Could you copy every line in the listing below that has the word "changes"?

- - - - - - -

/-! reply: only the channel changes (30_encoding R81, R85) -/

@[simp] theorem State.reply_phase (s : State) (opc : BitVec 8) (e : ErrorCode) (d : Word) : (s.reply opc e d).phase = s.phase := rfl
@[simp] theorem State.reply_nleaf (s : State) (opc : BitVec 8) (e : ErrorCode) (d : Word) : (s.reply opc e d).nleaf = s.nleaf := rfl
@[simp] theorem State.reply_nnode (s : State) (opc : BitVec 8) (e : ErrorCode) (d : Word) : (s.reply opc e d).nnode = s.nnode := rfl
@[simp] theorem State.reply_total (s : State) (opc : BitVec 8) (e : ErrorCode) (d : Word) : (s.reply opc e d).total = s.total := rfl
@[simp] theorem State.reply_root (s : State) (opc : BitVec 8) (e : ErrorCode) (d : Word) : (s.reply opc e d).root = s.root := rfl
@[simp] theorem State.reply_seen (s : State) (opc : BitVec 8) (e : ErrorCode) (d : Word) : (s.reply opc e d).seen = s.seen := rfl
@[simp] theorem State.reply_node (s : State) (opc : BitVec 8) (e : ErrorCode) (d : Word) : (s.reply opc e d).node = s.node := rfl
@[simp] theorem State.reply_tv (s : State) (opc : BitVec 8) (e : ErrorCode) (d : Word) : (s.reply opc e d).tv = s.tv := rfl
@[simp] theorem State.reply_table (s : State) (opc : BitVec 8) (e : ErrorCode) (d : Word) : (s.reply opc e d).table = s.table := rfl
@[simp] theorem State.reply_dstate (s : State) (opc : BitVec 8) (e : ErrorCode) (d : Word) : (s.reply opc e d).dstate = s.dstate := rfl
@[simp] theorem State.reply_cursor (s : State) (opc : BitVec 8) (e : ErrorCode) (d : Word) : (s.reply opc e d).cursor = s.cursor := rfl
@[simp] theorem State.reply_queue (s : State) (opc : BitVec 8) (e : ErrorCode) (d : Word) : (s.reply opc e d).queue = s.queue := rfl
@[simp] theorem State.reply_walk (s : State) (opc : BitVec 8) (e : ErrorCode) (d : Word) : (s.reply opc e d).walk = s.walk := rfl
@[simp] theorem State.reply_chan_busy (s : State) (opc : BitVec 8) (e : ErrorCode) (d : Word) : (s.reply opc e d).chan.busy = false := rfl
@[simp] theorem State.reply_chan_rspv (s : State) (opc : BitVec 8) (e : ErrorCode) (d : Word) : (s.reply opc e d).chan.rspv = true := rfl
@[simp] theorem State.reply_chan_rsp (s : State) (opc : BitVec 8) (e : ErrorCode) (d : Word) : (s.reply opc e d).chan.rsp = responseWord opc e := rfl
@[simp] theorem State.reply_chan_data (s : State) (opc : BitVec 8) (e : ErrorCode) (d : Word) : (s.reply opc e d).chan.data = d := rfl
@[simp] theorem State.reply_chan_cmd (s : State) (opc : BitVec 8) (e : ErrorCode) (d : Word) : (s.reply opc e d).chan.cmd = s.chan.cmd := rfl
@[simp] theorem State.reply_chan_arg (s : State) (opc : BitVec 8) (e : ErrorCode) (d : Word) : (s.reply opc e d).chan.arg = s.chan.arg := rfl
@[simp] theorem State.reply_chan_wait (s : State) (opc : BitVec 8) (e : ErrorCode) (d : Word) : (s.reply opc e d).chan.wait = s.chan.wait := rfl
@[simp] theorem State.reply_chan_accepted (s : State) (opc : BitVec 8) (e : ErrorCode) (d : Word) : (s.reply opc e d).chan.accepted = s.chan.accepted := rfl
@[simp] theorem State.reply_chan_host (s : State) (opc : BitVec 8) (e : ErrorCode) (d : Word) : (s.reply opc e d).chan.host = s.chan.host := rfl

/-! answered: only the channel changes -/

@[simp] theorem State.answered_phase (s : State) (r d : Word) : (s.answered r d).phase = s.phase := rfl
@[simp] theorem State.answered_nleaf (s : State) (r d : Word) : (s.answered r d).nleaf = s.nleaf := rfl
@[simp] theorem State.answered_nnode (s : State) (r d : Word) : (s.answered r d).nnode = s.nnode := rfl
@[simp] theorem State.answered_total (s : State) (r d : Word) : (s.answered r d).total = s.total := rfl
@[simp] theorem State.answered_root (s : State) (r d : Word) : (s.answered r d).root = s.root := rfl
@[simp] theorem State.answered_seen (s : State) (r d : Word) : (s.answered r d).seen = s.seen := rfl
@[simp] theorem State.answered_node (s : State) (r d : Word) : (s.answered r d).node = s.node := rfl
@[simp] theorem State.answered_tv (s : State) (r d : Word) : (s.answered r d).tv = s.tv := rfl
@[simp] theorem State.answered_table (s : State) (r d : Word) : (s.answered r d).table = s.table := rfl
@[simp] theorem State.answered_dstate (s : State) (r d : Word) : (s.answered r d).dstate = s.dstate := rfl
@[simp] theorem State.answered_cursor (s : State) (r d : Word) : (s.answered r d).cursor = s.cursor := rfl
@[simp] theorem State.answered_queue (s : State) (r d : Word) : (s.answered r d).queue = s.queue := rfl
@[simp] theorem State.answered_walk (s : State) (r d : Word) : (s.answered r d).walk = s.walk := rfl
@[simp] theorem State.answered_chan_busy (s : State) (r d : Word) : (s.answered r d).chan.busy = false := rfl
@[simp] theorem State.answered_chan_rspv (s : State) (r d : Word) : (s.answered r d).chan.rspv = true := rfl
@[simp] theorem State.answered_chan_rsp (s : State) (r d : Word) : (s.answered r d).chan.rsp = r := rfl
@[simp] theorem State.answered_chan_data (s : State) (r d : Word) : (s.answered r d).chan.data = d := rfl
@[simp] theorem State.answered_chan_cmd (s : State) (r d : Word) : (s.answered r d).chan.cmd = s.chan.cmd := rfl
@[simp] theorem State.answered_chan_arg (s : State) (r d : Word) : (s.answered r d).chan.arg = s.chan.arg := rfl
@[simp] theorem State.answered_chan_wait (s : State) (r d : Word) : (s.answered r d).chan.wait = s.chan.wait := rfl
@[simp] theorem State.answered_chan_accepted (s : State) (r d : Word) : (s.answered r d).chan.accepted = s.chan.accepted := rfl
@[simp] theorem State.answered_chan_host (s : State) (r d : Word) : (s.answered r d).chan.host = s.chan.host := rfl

- - - - - - -

Exercise solution
/-! reply: only the channel changes (30_encoding R81, R85) -/
/-! answered: only the channel changes -/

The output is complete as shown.